* **The problem**
Write back each entry precisely as it is given.

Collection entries
════════

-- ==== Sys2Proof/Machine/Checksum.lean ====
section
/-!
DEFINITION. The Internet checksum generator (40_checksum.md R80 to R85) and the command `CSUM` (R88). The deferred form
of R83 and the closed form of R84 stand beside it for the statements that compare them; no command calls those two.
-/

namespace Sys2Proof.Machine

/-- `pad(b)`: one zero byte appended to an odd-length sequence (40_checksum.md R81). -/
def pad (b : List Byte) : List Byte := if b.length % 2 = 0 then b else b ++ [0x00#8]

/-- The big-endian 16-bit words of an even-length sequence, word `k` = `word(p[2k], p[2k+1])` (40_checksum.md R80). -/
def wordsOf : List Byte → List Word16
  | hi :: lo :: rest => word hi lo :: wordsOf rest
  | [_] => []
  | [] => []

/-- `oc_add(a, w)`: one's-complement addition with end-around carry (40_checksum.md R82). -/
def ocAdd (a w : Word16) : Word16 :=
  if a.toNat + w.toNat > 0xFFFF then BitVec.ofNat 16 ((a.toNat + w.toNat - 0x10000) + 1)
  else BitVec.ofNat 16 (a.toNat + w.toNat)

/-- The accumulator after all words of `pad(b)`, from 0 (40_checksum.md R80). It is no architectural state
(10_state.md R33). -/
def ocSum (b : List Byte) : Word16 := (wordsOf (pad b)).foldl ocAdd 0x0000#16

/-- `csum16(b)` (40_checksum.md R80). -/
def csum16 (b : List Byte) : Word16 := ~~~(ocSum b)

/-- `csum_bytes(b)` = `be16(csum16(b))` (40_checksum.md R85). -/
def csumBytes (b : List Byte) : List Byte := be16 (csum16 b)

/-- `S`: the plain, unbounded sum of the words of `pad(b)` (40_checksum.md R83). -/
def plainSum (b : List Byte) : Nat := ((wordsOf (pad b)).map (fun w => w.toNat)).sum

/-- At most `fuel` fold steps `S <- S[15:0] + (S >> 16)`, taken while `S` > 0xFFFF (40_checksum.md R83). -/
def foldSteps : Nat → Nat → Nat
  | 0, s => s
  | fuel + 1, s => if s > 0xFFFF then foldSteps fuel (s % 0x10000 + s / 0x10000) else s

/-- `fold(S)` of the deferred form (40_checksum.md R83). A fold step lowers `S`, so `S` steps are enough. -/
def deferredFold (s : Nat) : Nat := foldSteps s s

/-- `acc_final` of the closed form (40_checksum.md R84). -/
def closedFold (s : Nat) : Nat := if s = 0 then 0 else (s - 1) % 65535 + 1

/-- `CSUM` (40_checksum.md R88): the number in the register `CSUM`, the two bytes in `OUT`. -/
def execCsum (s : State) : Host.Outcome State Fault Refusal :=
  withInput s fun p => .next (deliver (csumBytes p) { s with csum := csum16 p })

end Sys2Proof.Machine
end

════════

* **Answer section**
-- ==== Sys2Proof/Machine/Checksum.lean ====
section
/-!
DEFINITION. The Internet checksum generator (40_checksum.md R80 to R85) and the command `CSUM` (R88). The deferred form
of R83 and the closed form of R84 stand beside it for the statements that compare them; no command calls those two.
-/

namespace Sys2Proof.Machine

/-- `pad(b)`: one zero byte appended to an odd-length sequence (40_checksum.md R81). -/
def pad (b : List Byte) : List Byte := if b.length % 2 = 0 then b else b ++ [0x00#8]

/-- The big-endian 16-bit words of an even-length sequence, word `k` = `word(p[2k], p[2k+1])` (40_checksum.md R80). -/
def wordsOf : List Byte → List Word16
  | hi :: lo :: rest => word hi lo :: wordsOf rest
  | [_] => []
  | [] => []

/-- `oc_add(a, w)`: one's-complement addition with end-around carry (40_checksum.md R82). -/
def ocAdd (a w : Word16) : Word16 :=
  if a.toNat + w.toNat > 0xFFFF then BitVec.ofNat 16 ((a.toNat + w.toNat - 0x10000) + 1)
  else BitVec.ofNat 16 (a.toNat + w.toNat)

/-- The accumulator after all words of `pad(b)`, from 0 (40_checksum.md R80). It is no architectural state
(10_state.md R33). -/
def ocSum (b : List Byte) : Word16 := (wordsOf (pad b)).foldl ocAdd 0x0000#16

/-- `csum16(b)` (40_checksum.md R80). -/
def csum16 (b : List Byte) : Word16 := ~~~(ocSum b)

/-- `csum_bytes(b)` = `be16(csum16(b))` (40_checksum.md R85). -/
def csumBytes (b : List Byte) : List Byte := be16 (csum16 b)

/-- `S`: the plain, unbounded sum of the words of `pad(b)` (40_checksum.md R83). -/
def plainSum (b : List Byte) : Nat := ((wordsOf (pad b)).map (fun w => w.toNat)).sum

/-- At most `fuel` fold steps `S <- S[15:0] + (S >> 16)`, taken while `S` > 0xFFFF (40_checksum.md R83). -/
def foldSteps : Nat → Nat → Nat
  | 0, s => s
  | fuel + 1, s => if s > 0xFFFF then foldSteps fuel (s % 0x10000 + s / 0x10000) else s

/-- `fold(S)` of the deferred form (40_checksum.md R83). A fold step lowers `S`, so `S` steps are enough. -/
def deferredFold (s : Nat) : Nat := foldSteps s s

/-- `acc_final` of the closed form (40_checksum.md R84). -/
def closedFold (s : Nat) : Nat := if s = 0 then 0 else (s - 1) % 65535 + 1

/-- `CSUM` (40_checksum.md R88): the number in the register `CSUM`, the two bytes in `OUT`. -/
def execCsum (s : State) : Host.Outcome State Fault Refusal :=
  withInput s fun p => .next (deliver (csumBytes p) { s with csum := csum16 p })

end Sys2Proof.Machine
end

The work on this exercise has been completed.